> [Exercise goal] Each line of the listing below containing the word "ueMarks" should be returned.

==========

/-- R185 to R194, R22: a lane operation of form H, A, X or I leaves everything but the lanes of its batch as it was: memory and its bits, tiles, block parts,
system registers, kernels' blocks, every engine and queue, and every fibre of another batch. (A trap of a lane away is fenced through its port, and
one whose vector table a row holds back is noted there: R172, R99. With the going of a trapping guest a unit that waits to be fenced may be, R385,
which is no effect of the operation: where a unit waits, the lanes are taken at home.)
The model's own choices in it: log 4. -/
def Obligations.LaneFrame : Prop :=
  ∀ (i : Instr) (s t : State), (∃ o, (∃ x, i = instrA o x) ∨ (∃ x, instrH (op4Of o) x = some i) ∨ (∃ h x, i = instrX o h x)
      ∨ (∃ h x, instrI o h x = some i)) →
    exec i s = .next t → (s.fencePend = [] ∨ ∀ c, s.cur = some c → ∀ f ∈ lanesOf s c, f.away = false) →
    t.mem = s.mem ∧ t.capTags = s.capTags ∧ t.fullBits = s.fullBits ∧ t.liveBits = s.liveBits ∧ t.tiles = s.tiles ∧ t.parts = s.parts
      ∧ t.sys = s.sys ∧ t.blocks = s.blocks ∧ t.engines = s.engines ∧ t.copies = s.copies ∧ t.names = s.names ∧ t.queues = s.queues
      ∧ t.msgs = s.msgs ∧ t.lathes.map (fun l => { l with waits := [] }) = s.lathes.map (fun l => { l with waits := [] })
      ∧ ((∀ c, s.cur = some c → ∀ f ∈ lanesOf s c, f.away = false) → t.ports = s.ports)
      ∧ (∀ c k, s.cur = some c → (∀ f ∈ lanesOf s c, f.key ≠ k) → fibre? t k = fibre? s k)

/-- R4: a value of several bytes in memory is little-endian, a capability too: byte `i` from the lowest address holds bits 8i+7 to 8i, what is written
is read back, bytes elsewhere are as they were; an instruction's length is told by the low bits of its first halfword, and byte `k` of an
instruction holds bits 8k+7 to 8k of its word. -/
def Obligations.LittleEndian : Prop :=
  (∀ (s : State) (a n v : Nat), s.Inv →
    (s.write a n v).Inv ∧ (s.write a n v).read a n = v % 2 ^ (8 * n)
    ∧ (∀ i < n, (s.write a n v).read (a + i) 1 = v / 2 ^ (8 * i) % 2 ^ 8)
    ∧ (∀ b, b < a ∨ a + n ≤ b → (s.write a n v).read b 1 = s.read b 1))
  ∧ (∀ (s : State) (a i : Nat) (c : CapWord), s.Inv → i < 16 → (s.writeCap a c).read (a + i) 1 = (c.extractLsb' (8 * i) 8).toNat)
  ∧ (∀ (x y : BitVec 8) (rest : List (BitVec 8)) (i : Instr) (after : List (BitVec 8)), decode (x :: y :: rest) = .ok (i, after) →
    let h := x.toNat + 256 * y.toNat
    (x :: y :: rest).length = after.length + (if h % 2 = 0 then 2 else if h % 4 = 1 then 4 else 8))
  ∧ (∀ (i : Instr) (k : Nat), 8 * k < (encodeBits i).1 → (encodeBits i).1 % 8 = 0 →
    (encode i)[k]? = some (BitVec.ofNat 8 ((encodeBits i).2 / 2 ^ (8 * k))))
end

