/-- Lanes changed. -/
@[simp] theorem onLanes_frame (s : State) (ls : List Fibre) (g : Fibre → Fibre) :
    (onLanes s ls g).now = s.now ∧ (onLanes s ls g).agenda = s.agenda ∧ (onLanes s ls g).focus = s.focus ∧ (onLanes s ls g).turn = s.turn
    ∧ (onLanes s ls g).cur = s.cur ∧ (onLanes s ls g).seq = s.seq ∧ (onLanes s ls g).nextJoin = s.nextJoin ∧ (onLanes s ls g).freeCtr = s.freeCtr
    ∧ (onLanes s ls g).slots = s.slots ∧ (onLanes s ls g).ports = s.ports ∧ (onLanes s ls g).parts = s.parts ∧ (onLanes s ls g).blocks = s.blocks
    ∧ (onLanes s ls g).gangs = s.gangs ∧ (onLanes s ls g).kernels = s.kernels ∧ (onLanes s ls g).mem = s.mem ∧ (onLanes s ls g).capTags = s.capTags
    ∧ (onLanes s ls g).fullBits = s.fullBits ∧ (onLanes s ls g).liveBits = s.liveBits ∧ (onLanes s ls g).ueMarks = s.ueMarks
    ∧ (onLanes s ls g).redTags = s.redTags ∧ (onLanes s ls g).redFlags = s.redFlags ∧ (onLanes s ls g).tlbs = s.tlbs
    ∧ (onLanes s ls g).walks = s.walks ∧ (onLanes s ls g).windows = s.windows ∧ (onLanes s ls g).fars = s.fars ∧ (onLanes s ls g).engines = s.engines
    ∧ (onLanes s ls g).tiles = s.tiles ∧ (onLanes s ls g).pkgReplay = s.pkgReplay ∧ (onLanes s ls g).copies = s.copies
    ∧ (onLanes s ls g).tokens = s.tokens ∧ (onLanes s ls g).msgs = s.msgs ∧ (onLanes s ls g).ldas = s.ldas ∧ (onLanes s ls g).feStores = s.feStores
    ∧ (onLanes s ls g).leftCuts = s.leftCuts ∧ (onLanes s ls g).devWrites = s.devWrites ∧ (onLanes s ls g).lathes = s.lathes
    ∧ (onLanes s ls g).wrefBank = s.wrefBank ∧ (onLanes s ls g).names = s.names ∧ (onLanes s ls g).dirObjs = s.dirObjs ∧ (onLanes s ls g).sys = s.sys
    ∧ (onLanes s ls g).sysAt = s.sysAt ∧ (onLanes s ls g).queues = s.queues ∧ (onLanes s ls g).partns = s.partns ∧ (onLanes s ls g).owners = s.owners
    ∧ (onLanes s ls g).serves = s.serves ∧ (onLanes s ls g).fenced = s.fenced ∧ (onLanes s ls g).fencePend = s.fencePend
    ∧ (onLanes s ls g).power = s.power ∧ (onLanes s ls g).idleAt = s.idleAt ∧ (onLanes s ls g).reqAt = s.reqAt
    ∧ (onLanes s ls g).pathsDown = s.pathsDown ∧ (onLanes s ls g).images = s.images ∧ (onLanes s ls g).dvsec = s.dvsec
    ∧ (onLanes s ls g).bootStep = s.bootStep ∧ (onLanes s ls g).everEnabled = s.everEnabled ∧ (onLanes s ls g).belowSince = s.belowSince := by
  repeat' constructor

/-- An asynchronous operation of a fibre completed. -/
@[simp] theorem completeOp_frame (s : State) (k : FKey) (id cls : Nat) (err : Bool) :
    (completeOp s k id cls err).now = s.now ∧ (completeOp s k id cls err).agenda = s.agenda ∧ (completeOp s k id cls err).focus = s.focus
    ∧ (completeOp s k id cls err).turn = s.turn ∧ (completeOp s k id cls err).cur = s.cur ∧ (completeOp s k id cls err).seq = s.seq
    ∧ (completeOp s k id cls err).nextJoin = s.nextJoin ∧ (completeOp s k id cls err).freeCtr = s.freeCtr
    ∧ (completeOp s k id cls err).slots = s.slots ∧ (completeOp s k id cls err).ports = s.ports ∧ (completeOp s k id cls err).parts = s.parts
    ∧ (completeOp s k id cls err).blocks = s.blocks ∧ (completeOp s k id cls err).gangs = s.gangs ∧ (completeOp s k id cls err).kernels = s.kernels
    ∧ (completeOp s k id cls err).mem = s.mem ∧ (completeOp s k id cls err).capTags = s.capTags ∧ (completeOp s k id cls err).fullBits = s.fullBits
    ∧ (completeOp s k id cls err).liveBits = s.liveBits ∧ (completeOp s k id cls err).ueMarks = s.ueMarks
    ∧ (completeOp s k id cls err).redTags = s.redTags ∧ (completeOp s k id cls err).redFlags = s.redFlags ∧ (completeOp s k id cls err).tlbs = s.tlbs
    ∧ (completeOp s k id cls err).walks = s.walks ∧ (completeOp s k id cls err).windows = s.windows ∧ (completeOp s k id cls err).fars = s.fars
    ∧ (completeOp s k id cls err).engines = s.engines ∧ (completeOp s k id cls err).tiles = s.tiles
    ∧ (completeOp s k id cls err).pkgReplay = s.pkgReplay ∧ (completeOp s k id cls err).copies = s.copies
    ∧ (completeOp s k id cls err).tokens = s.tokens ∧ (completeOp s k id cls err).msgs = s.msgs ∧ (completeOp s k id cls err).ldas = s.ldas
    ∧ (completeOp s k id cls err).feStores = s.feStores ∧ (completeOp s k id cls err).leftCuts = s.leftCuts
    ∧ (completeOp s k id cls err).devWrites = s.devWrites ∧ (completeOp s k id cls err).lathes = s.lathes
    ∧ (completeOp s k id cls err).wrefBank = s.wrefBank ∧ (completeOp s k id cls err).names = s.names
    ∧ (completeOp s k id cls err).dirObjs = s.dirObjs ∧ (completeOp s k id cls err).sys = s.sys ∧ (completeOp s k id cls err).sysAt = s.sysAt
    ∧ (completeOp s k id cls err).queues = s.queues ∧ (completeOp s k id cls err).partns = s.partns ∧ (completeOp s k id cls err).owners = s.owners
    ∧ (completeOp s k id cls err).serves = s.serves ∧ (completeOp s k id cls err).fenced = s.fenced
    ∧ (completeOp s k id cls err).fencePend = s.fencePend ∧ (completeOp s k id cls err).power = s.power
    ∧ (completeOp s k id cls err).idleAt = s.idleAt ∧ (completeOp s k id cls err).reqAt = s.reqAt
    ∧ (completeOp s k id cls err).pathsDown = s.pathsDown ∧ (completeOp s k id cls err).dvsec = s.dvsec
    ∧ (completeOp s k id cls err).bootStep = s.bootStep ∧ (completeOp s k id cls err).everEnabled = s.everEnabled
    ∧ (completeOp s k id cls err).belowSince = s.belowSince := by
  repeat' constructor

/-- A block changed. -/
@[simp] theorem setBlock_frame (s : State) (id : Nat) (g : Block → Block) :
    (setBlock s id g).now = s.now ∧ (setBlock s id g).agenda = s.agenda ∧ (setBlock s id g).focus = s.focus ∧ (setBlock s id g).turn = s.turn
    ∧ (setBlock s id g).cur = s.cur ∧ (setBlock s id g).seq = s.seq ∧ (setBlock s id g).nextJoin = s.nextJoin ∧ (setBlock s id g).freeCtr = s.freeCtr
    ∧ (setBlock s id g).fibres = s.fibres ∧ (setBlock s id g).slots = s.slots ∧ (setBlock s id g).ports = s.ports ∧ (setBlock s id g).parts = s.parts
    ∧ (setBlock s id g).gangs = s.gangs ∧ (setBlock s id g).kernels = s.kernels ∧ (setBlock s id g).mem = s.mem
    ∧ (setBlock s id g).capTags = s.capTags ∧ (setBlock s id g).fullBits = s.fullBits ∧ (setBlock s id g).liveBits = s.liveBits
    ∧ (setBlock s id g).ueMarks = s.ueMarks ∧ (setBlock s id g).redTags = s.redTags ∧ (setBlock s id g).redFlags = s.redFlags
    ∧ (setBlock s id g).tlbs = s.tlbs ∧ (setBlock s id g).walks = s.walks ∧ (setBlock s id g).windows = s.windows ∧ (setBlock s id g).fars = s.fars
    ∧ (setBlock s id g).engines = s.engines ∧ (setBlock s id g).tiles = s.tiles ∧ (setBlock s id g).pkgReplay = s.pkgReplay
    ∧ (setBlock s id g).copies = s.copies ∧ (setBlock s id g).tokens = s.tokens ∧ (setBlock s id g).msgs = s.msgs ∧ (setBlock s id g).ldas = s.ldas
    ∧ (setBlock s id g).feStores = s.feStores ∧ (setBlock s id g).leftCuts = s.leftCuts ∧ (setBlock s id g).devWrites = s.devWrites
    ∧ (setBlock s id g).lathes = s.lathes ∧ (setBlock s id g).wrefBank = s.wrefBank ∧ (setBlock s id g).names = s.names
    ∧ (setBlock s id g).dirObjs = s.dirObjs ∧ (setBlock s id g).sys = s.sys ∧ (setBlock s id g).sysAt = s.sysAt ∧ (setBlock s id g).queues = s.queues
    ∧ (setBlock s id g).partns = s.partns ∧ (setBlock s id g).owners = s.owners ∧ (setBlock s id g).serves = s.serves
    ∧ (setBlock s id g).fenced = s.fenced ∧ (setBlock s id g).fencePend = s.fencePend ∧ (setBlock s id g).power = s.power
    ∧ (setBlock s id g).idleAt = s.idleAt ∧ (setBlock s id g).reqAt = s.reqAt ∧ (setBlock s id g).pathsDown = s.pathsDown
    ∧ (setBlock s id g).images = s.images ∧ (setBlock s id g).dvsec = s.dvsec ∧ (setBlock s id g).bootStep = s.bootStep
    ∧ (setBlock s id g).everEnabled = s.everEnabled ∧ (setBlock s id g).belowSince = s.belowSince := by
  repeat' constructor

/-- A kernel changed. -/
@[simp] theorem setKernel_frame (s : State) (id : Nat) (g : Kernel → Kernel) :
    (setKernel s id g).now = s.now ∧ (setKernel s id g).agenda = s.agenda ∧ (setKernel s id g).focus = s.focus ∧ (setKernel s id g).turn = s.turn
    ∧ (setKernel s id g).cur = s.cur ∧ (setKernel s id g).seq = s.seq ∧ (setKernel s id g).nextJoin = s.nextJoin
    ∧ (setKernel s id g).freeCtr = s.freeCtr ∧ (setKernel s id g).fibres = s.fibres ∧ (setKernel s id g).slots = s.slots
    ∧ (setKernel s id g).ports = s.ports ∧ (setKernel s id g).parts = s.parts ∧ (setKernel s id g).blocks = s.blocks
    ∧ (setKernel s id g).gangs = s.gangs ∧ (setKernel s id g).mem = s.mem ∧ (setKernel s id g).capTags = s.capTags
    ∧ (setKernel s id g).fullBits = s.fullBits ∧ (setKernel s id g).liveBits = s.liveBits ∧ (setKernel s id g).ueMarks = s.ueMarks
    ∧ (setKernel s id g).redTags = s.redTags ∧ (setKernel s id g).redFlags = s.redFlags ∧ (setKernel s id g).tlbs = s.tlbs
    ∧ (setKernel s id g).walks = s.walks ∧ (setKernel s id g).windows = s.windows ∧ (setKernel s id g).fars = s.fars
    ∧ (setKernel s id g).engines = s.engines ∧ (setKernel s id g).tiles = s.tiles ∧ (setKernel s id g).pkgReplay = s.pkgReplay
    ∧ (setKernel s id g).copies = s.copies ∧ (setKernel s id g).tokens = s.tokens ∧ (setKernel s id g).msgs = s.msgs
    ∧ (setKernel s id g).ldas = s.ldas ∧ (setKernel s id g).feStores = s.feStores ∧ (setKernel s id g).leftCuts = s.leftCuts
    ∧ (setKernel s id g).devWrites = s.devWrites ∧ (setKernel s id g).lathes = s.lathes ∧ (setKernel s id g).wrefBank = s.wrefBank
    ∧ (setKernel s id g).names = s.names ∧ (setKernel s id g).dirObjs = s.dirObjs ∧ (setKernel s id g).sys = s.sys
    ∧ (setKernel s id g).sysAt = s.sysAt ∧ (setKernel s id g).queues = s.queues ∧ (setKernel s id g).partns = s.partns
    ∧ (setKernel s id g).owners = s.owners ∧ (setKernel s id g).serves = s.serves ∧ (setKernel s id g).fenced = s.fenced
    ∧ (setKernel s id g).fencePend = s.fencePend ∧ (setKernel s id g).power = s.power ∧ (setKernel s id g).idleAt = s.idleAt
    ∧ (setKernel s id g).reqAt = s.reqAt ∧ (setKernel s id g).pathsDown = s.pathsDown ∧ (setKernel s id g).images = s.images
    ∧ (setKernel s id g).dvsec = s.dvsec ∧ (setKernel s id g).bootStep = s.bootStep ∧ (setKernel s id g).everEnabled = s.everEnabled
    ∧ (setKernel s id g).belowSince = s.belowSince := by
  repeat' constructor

==========

> [Task response]
    ∧ (onLanes s ls g).fullBits = s.fullBits ∧ (onLanes s ls g).liveBits = s.liveBits ∧ (onLanes s ls g).ueMarks = s.ueMarks
    ∧ (completeOp s k id cls err).liveBits = s.liveBits ∧ (completeOp s k id cls err).ueMarks = s.ueMarks
    ∧ (setBlock s id g).ueMarks = s.ueMarks ∧ (setBlock s id g).redTags = s.redTags ∧ (setBlock s id g).redFlags = s.redFlags
    ∧ (setKernel s id g).fullBits = s.fullBits ∧ (setKernel s id g).liveBits = s.liveBits ∧ (setKernel s id g).ueMarks = s.ueMarks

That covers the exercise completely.